Results and Discussion

In order to capture the breadth of the population of phylogroup A E. coli in mastitis, we confirmed the position of sixty-two newly sequenced E. coli MPEC, isolated from several countries, into phylogroup A. Four previously published MPEC genome sequences from NCBI (P4, 1303, ECC-Z, D6-117_07.11) also originate within phylogroup A, and these were included in our analyses. Figure 1 shows the positioning of the final panel of these sixty-six phylogroup A MPEC genome sequences within the population structure of E. coli. The general structure of the tree shown in Fig. 1 is highly similar to phylogenetic analyses conducted elsewhere29, and reflects the monophyly of the seven recognised E. coli phylogroups: A (blue), B1 (green), B2 (red), C (magenta), D (brown), E (cyan) and F (purple). Shigella (gold) are known to be of polyphyletic origin5,6 and for clarity of presentation Shigella embedded within other phylogroups are not individually coloured.

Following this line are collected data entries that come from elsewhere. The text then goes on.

/-- What a trial of the bundle at hand finds. -/
inductive Trial where
  | notReady (s : State)
  /-- It can issue, or traps. -/
  | ready (s : State) (b : Bundle) (n : Addr)
  | trap (s : State) (t : Trap)
  /-- It enters a wait. -/
  | wait (s : State)

/-- Enters a wait. -/
def State.enter (s : State) (x : Nat) (w : Wait) : State := s.upCtx x fun c => { c with wait := some w }

/-- Tries the next bundle of a context that fetches for itself: the sequential successor wraps at 2^48. DESIGN CHOICE, log entries 54 and
63. -/
def State.tryHand (s : State) (x : Nat) : Trial :=
  if !s.mayIssue x then .notReady s
  else match s.hand x with
    | (s', .trap t) => .trap s' t
    | (s', .park) =>
      match s'.parkFetch x (s.ctx x).pc.toNat with
      | .wait s w => .wait (s.enter x w)
      | .trap t => .trap s' t
      | .done s | .raised s _ => .notReady s
    | (s', .bundle b ws n) =>
      let s1 := s'.latch x ws (BitVec.ofNat 48 n)
      if !(b.items.all (s1.ctx x).clearOf) then .notReady s1
      else match tryWords (bundleEffs b.items) s1 x with
        | .wait s w => .wait (s.enter x w)
        | _ => .ready s1 b (BitVec.ofNat 48 n)

/-- Delivers the arrivals of CTXCTL RESTART and RESUME at the context's next issue (16 R370). -/
def State.deliverResume (s : State) (x : Nat) : State :=
  let c := s.ctx x
  if c.rarr.isEmpty then s
  else c.rarr.foldl (fun s a => s.arrive a.1 (some a.2) none) (s.upCtx x fun c => { c with rarr := [] })

/-- FORCED_ISSUE: after 32 cycles in which it was ready and did not issue, context 1 issues alone (05 R92). -/
def execForcedIssue (core : Nat) (s : State) : Host.Outcome State Fault Refusal :=
  let x := 2 * core + 1
  let rest := fun (s : State) => s.upCore core fun k => { k with w := 0, forced := false }
  if !(s.core core).forced then .next s
  else match s.tryHand x with
    | .notReady s => .next s
    | .wait s => .next s
    | .trap s t => .next (rest (s.takeTrap x t).draw)
    | .ready s b _ =>
      match issueWords (bundleEffs b.items) { s.settleLoads x b.items with cur := x } with
      | .next s => .next (rest (s.deliverResume x))
      | o => o

/-! ## Encodings and fetches that trap (04 R70 to R72, R82) -/

/-- ILLEGAL_ENC: the bundle at the pc fails the decoder's checks. -/
def execIllegalEnc (x : Nat) (s : State) : Host.Outcome State Fault Refusal :=
  .next <| if !s.mayIssue x then s
    else match s.hand x with
      | (s', .trap t) => if t.cause = .illegalEnc then (s'.trapIn x t).draw else s'
      | (s', _) => s'

/-- FETCH_FAULT: the fetch of the bundle at the pc faults, meets poison or a pool packet. -/
def execFetchFault (x : Nat) (s : State) : Host.Outcome State Fault Refusal :=
  .next <| if !s.mayIssue x then s
    else match s.hand x with
      | (s', .trap t) => if t.cause = .illegalEnc then s' else (s'.trapIn x t).draw
      | (s', _) => s'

Figure 1: Position of 66 mastitis-associated E. coli isolates within phylogroup A.
figure 1

A maximum likelihood tree constructed from the concatenated sequence of 159 core E. coli genes elaborates the known population structure of E. coli. Using this tree, we positioned the 66 MPEC isolate within phylogroup A (grey bars). Branches are coloured according to phylogroup: (A) blue; (B1), green; (B2), red; (C) magenta; (D) brown; (E) cyan; F purple; Shigella; gold. Shigella genomes which fall into other phylogroups are not coloured.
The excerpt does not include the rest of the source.